Step 4: Bridge existing tooling into the data product construct

Supply Chain Reliability Data Product Implementation

The core implementation challenge for a supply chain management data product is that data arrives from dozens of source systems (ERP, WMS, supplier portals, logistics APIs) with strict freshness requirements, where latency directly translates to cost.

Step 1: Build source-aligned products per entity before building anything consumer-facing

  • A source-aligned data product unlocks the true value of raw supply chain data by cleaning, transforming, and governing it, then making it accessible through a self-service experience, producing trusted, high-quality data that is ready for exploration, analysis, and downstream consumption.
  • Create dedicated source products for each critical entity: Orders, Inventory, Suppliers, Shipments: one per domain, governed independently.
  • Domain-aligned source products are the essential prerequisite for any consumer product to be trustworthy at scale. Supply chain is the domain where this is most consequential.

Step 2: Set SLOs that reflect operational reality, not engineering convention

  • SLOs guide architecture, operations, and observability decisions across performance, scalability, reliability, data quality dimensions (completeness, freshness, accuracy) and governance requirements.
  • Freshness SLOs for inventory data: 15-minute refresh intervals. Supplier lead-time accuracy: daily validation. Shipment status: near-real-time reconciliation. Define these before deployment, not after the first incident.

Step 3: Automate quality enforcement across all dimensions

  • Use DataOS's Soda Stack to implement SodaCL-based quality checks: YAML-defined rules for completeness, accuracy, uniqueness, and freshness, running on schedule with trend charts tracking SLO compliance over time and automatic alerts on breach.
  • This case of a national distributor shows how starting with domain-aligned source products and building governed consumer products around specific use cases (cross-channel sales visibility, campaign optimisation) collapsed the distance between raw operational data and confident business decisions.

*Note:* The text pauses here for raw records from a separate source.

-- ==== Sys2Proof/Machine/Host.lean ====
section
/-! DEFINITION. The host's quad-SPI window, the mailbox doorbells and releases, physical presence, the service UART, and
commands relayed over the cascade link (03_host_mailboxes_commands.md, R364). -/

namespace Sys2Proof.Machine

/-! ### Errors of transactions (R62, R66, R96) -/

/-- The write result bytes of R66. -/
def resAccepted : Nat := 0xA0
def resCrc : Nat := 0xA1
def resBusy : Nat := 0xA2
def resAddress : Nat := 0xA3
def resNotReady : Nat := 0xA4

/-- Counts an error of EV_SYS_HIF_ERROR cause c; causes 0 and 1 count in HIF_ERRS as well. -/
def Live.hifError (l : Live) (c addr : Nat) : Live :=
  let e := l.host.errs.getD c { count := 0, lastRaised := none, addr := 0 }
  let n := min 255 (e.count + 1)
  let total := if c < 2 then min 255 (l.host.hifErrs + 1) else l.host.hifErrs
  let due := match e.lastRaised with
    | some t => decide (t + ms 100 ≤ l.mt.now)
    | none => true
  let e' : HifCause := if due then { count := 0, lastRaised := some l.mt.now, addr := addr } else { e with count := n, addr := addr }
  let l := { l with host := { l.host with hifErrs := total, errs := l.host.errs.set c e' } }
  if due then l.raise 0x010 warn c (le 2 addr ++ le 1 n) else l

/-- What the module has driven on the data lanes. -/
def Live.spi (l : Live) (bs : List Byte) : Live := { l with host := { l.host with spiOut := bs } }

def Live.result (l : Live) (r : Nat) : Live := l.spi (le 1 r)

/-- A transaction that is broken off or whose instruction byte is unknown: nothing driven, a framing error. -/
def Live.framing (l : Live) (addr : Nat) : Live := if l.commandLayer then (l.hifError 1 addr).spi [] else l.spi []

def isWrite (i : Byte) : Bool := i == 0x02 || i == 0x32
def isRead (i : Byte) : Bool := i == 0x0B || i == 0x6B

/-- INSTRUCTION_BYTE_UNKNOWN (R62). -/
def execInstructionByteUnknown (instr : BitVec 8) (s : State) : Result :=
  .next (if isWrite instr || isRead instr then s else s.onLive fun l => l.framing 0)

/-! ### Control words (R69, R77, R86) -/

/-- A write of DOORBELL: the wake is validated, then the mailboxes ring in ascending order. -/
def State.doorbell (s : State) (v : Nat) : State :=
  let bells := bitsOf 8 v
  if bells.isEmpty then s else bells.foldl (fun s n => s.ringOne (.host n) n 0) s.hostWakes

/-- A write of MB_ACK: each selected DONE mailbox is FREE and clear. -/
def Live.mbAck (l : Live) (v : Nat) : Live :=
  (Live.driveEventN { l with host := { l.host with
    mb := l.host.mb.zipIdx.map fun (x : Mailbox × Nat) => if bit v x.2 && decide (x.2 < 8) && x.1.st == .done then Mailbox.empty else x.1 } })

/-- A write of EVQ_ACK (R86). -/
def Live.evqAck (l : Live) (v : Nat) : Live :=
  let h := l.host
  let d := (v % 65536 + 65536 - h.headSeq) % 65536
  let n := if 32768 ≤ d then 0 else min d h.evq.length
  Live.driveEventN { l with host := { h with evq := h.evq.drop n, headSeq := (h.headSeq + n) % 65536 } }

/-- A write of HIF_STATUS: RESTARTED is W1C. -/
def Live.clearRestarted (l : Live) (v : Nat) : Live :=
  if bit v 3 then { l with host := { l.host with restarted := false } } else l

/-- A write of HIF_CONFIG. -/
def Live.hifConfig (l : Live) (v : Nat) : Live :=
  Live.driveEventN { l with host := { l.host with minSev := v / 2 ^ 16 % 8, relay := bit v 15, holdoff := v % 1024 } }

/-- A write of one control word that is accepted or not for want of the logic (R66, R70). -/
def State.wordWrite (s : State) (f : State → State) : State :=
  if s.live.commandLayer then (f s).onLive fun l => l.result resAccepted else s.onLive fun l => l.result resNotReady

def execDoorbell (value : BitVec 32) (s : State) : Result := .next (s.wordWrite fun s => s.doorbell value.toNat)
def execMbAck (value : BitVec 32) (s : State) : Result := .next (s.wordWrite fun s => s.onLive fun l => l.mbAck value.toNat)
def execEvqAck (value : BitVec 32) (s : State) : Result := .next (s.wordWrite fun s => s.onLive fun l => l.evqAck value.toNat)
def execRestartedClear (value : BitVec 32) (s : State) : Result :=
  .next (s.wordWrite fun s => s.onLive fun l => l.clearRestarted value.toNat)

/-- HOLDOFF_EXPIRY (R71): a record has waited HOLDOFF. -/
def execHoldoffExpiry (s : State) : Result := .next (s.onLogic Live.driveEventN)

/-! ### Writes (R65, R66) -/

/-- The bytes that a transaction's CRC covers (R64). -/
def spiBytes (instr : Byte) (addr len : Nat) (data : List Byte) : List Byte := [instr] ++ le 2 addr ++ le 2 len ++ data

/-- ADDR and LEN are multiples of 4 and LEN is within its bounds (R65). -/
def spiAligned (addr len : Nat) : Bool :=
  addr % 4 == 0 && len % 4 == 0 && decide (4 ≤ len) && (decide (len ≤ 4096) || (addr == 0x1FF8 && decide (len ≤ 4104)))

/-- The transaction lies within the region from `lo` with `size` bytes. -/
def within (lo size addr len : Nat) : Bool := decide (lo ≤ addr) && decide (addr + len ≤ lo + size)

/-- The mailbox that the transaction lies in. -/
def mailboxAt (addr len : Nat) : Option Nat :=
  if addr < 0x1000 ∧ addr % 512 + len ≤ 512 then some (addr / 512) else none

/-- The effect of a write to a writable control word. -/
def State.controlWord (s : State) (addr v : Nat) : Option State :=
  if addr = 0x1000 then some (s.doorbell v)
  else if addr = 0x1008 then some (s.onLive fun l => l.mbAck v)
  else if addr = 0x100C then some (s.onLive fun l => l.evqAck v)
  else if addr = 0x1010 then some (s.onLive fun l => l.clearRestarted v)
  else if addr = 0x1014 then some (s.onLive fun l => l.hifConfig v)
  else none

/-- A write into mailbox n, which must be FREE. -/
def Live.mailboxWrite (l : Live) (n off : Nat) (data : List Byte) : Live :=
  match l.host.mb[n]? with
  | none => l.result resAddress
  | some b =>
    if b.st != .free then l.result resBusy
    else (l.setBox (.host n) { b with bytes := requestBytes (splice b.bytes off data) }).result resAccepted

/-- A write whose CRC is good. -/
def State.applyWrite (s : State) (addr len : Nat) (data : List Byte) : State :=
  if !spiAligned addr len then s.onLive fun l => l.result resAddress
  else match mailboxAt addr len with
    | some n => s.onLive fun l => l.mailboxWrite n (addr % 512) data
    | none =>
      match (if len = 4 then s.controlWord addr (rd data 0 4) else none) with
      | some s => s.onLive fun l => l.result resAccepted
      | none => s.onLive fun l => l.result resAddress

/-- HOST_WRITE.  DESIGN CHOICE: while the logic does not run, the result byte is driven as NOT_READY, also by a module whose logic
has no supply, whose undriven lands a host would read as 0xFF (R66). -/
def hostWrite (instr : Byte) (addr len : Nat) (data : List Byte) (crc : BitVec 32) (whole : Bool) (s : State) : State :=
  if !isWrite instr || !whole || data.length != len then s.onLive fun l => l.framing addr
  else if !s.live.commandLayer then s.onLive fun l => l.result resNotReady
  else if crc32 (spiBytes instr addr len data) != crc then s.onLive fun l => (l.hifError 0 addr).result resCrc
  else s.applyWrite addr len data

def execHostWrite (instr : BitVec 8) (addr len : Nat) (data : List Byte) (crc : BitVec 32) (whole : Bool) (s : State) : Result :=
  .next (hostWrite instr addr len data crc whole s)

/-! ### Reads (R67 to R69, R84) -/

/-- A state word with two bits for each mailbox. -/
def mbStates (mb : List Mailbox) : Nat :=
  (mb.take 8).foldr (fun (b : Mailbox) acc => 4 * acc + (match b.st with | .free => 0 | .busy => 1 | .done => 2)) 0

/-- HIF_STATUS (R69). -/
def Live.hifStatus (l : Live) : Nat :=
  let h := l.host
  2 ^ 24 + (if l.link.cascaded then l.link.position % 256 else 0) * 2 ^ 16 + h.hifErrs * 2 ^ 8 + l.pwr.mode.code * 2 ^ 5 +
    b2n (!h.staged.isEmpty) * 2 ^ 4 + b2n h.restarted * 2 ^ 3 + b2n (!h.evq.isEmpty) * 2 ^ 2 +
    b2n (h.mb.any fun b => b.st == .done) * 2 + b2n h.readyLow

/-- The control words; write-only ones read as zero. -/
def Live.controlBytes (l : Live) : List Byte :=
  let h := l.host
  le 4 0 ++ le 4 (mbStates h.mb) ++ le 4 0 ++ le 4 0 ++ le 4 l.hifStatus ++
    le 4 (h.minSev * 2 ^ 16 + b2n h.relay * 2 ^ 15 + h.holdoff)

/-- EVQ_HEAD, EVQ_DROPS and the records. -/
def Live.eventBytes (l : Live) : List Byte :=
  le 4 (l.host.headSeq * 2 ^ 16 + l.host.evq.length) ++ le 4 l.host.drops ++ padTo 4096 (l.host.evq.flatMap EventRec.bytes)

def Live.originBytes (l : Live) : List Byte := padTo 256 (l.host.evq.map fun (r : EventRec) => BitVec.ofNat 8 r.origin)

/-- The bytes of the window that a read covers; none where it breaks R65 or covers a reserved address. -/
def Live.hostWindow (l : Live) (addr len : Nat) : Option (List Byte) :=
  let part := fun (bs : List Byte) lo => some ((bs.drop (addr - lo)).take len)
  if !spiAligned addr len then none
  else match mailboxAt addr len with
    | some n => part ((l.host.mb.map (·.bytes)).getD n []) (512 * n)
    | none =>
      if within 0x1000 24 addr len then part l.controlBytes 0x1000
      else if within 0x1FF8 4104 addr len then part l.eventBytes 0x1FF8
      else if within 0x3000 256 addr len then part l.originBytes 0x3000
      else none

/-- HOST_READ. -/
def hostRead (instr : Byte) (addr len : Nat) (whole : Bool) (l : Live) : Live :=
  if !isRead instr || !whole then l.framing addr
  else if !l.commandLayer then l.spi (List.replicate (len + 4) 0xFF)
  else match l.hostWindow addr len with
    | some bs => l.spi (bs ++ le 4 (crc32 (spiBytes instr addr len bs)).toNat)
    | none =>
      let zeros := List.replicate len 0
      (l.hifError 1 addr).spi (zeros ++ le 4 (~~~ (crc32 (spiBytes instr addr len zeros))).toNat)

def execHostRead (instr : BitVec 8) (addr len : Nat) (whole : Bool) (s : State) : Result :=
  .next (s.onLive (hostRead instr addr len whole))

/-! ### Physical presence and the seal (R90 to R92) -/

def Live.clearPresence (l : Live) : Live := { l with host := { l.host with presence := none } }

/-- PRESENCE_BUTTON_PROVEN: the button has been held for 2 s, counted from the doorbell and ending within 30 s of it. -/
def buttonProven (lowForNs : Nat) (l : Live) : Live :=
  match l.waiting with
  | none => l
  | some w =>
    if lowForNs < ms 2000 || decide (l.mt.now < w.since + ms 2000) || decide (w.since + ms 30000 < l.mt.now) then l
    else l.clearPresence.proven w.m w.opc 0

def execPresenceButtonProven (lowForNs : Nat) (s : State) : Result := .next (s.onLive (buttonProven lowForNs))

/-- PRESENCE_TIMEOUT. -/
def presenceTimeout (l : Live) : Live :=
  match l.waiting with
  | none => l
  | some w =>
    if l.mt.now < w.since + ms 30000 then l else l.clearPresence.complete w.m .presenceRequired 0 []

def execPresenceTimeout (s : State) : Result := .next (s.onLive presenceTimeout)

/-- SEAL_TEST: every 100 ms in WAKE-CHECK, RUN and DRAIN. -/
def execSealTest (kohm : Nat) (s : State) : Result :=
  .next (if s.live.commandLayer then s.sealTest kohm else s)

/-! ### The service UART (R94, R95, R411, R463) -/

/-- The UART is answered: by the command layer, by RECOVERY, or by a retired part's boot ROM. -/
def Live.uartAnswers (l : Live) : Bool := l.commandLayer || l.sup.phase == .recovery || l.sup.phase == .retired

/-- A reject frame with a result code of R66. -/
def Live.uartReject (l : Live) (code : Nat) : Live :=
  { l with host := { l.host with uartOut := l.host.uartOut ++ [uartFrame 4 (le 1 code)] } }

/-- A frame with a bad CRC or broken off.  DESIGN CHOICE: a UART frame has no address, so bytes 8 to 9 of its record are 0 (R96). -/
def Live.uartBroken (l : Live) : Live := (l.hifError 2 0).uartReject resCrc

/-- The commands that RECOVERY and a retired part accept. -/
def Live.uartAccepts (l : Live) (opc : Nat) : Bool :=
  match l.sup.phase with
  | .recovery => [0x0101, 0x6801, 0x6802, 0x6803, 0x6804].contains opc
  | .retired => [0x0101, 0x0107].contains opc
  | _ => true

/-- A command frame with a good CRC. -/
def State.uartCommand (s : State) (body : List Byte) : State :=
  let l := { s.live with host := { s.live.host with uartOpen := true, uartLast := s.live.mt.now } }
  let s := { s with live := l }
  if l.host.uart.st != .free then s.onLive fun l => l.uartReject resBusy
  else if body.length < 16 then s.onLive fun l => l.uartReject resAddress
  else
    let s := s.onLive fun l => l.ring .uart (requestBytes body)
    if l.uartAccepts (rd body 0 2) then s.accept .uart (body.length == 16 + rd body 4 2)
    else s.onLive fun l => l.finish .uart (refuse .state)

/-- SERVICE_UART_FRAME: a frame whose last byte has come, or whose CRC has. -/
def uartFrameIn (bytes : List Byte) (s : State) : State :=
  let n := rd bytes 2 2
  if !s.live.uartAnswers || byteAt bytes 0 != 0x5C then s
  else if bytes.length != n + 8 || rd bytes (n + 4) 4 != (crc32 ((bytes.drop 1).take (n + 3))).toNat then
    s.onLive fun l => l.uartBroken
  else if byteAt bytes 1 = 1 then s.uartCommand ((bytes.drop 4).take n)
  else s

def execServiceUartFrame (bytes : List Byte) (s : State) : Result := .next (uartFrameIn bytes s)

/-- UART_BYTE_GAP: a frame broken off by more than 1 ms between bytes. -/
def uartGap (gapNs : Nat) (l : Live) : Live := if l.uartAnswers && decide (ms 1 < gapNs) then l.uartBroken else l

def execUartByteGap (gapNs : Nat) (s : State) : Result := .next (s.onLive (uartGap gapNs))

/-- UART_SESSION_CLOSE: 10 s without a valid command frame.  DESIGN CHOICE: the records that the service queue still holds are
dropped with the session (R95 is silent). -/
def uartClose (l : Live) : Live :=
  if l.host.uartOpen && decide (l.host.uartLast + ms 10000 ≤ l.mt.now)
  then { l with host := { l.host with uartOpen := false, svcq := [] } } else l

def execUartSessionClose (s : State) : Result := .next (s.onLive uartClose)

/-- The module sends the oldest record of the service queue as an event frame (R94, R95). -/
def Live.uartEvent (l : Live) : Live :=
  match l.host.svcq with
  | [] => l
  | r :: rs =>
    if !l.host.uartOpen then l
    else { l with host := { l.host with
      svcq := rs, uartOut := l.host.uartOut ++ [uartFrame 3 (r.bytes ++ le 1 r.origin)] } }

/-! ### Relayed commands (R364, R374) -/

/-- An ACK, which carries no data. -/
def Live.sendAck (l : Live) (dst mseq : Nat) : Live :=
  l.setLink fun k => { k with cells := k.cells ++ [mkCell 3 k.position dst mseq 128 []] }

/-- The tag of a REQUEST or RESPONSE is good; what a broadcast carries is not tagged. -/
def Live.tagGood (l : Live) (m : LinkMsg) : Bool :=
  if !l.linkAuth || m.type == 5 || m.dst == 0x7F then true
  else l.messageTag m.src (m.bytes.take (m.bytes.length - 8)) == some (m.bytes.drop (m.bytes.length - 8))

Step 4: Feed operational metrics back into product evolution

  • Track Mean Time to Recovery when a source goes stale, SLA adherence on delivery ETAs, and anomaly detection rates on inventory discrepancies: all as product health metrics instead of infrastructure tickets.
  • SLO evolution generates insights to build better SLOs and metrics that serve the business better, discovering better connectivity and detecting points of potential. Use case expansion follows: post-deployment analysis of active state and consumption patterns brings to light new opportunities for more diverse and effective use cases.
  • Research from the MIT Center for Transportation and Logistics consistently identifies data visibility across supply chain tiers as the primary differentiator of supply chain resilience. The data product architecture is the mechanism that makes that visibility governed, trustworthy, and reusable rather than fragile and bespoke


Key Roles and Responsibilities for Data Product Management

A data product lifecycle doesn't sustain itself through tooling or architecture alone. To execute the data product lifecycle effectively, it needs dedicated teams and, crucially, very clear roles with well-defined responsibilities.

When roles blur, accountability collapses: projects miss their mark, definitions drift, and what looked promising on a roadmap fails in production. The roles below constitute the full operating model for any organisation serious about data products as long-term business assets.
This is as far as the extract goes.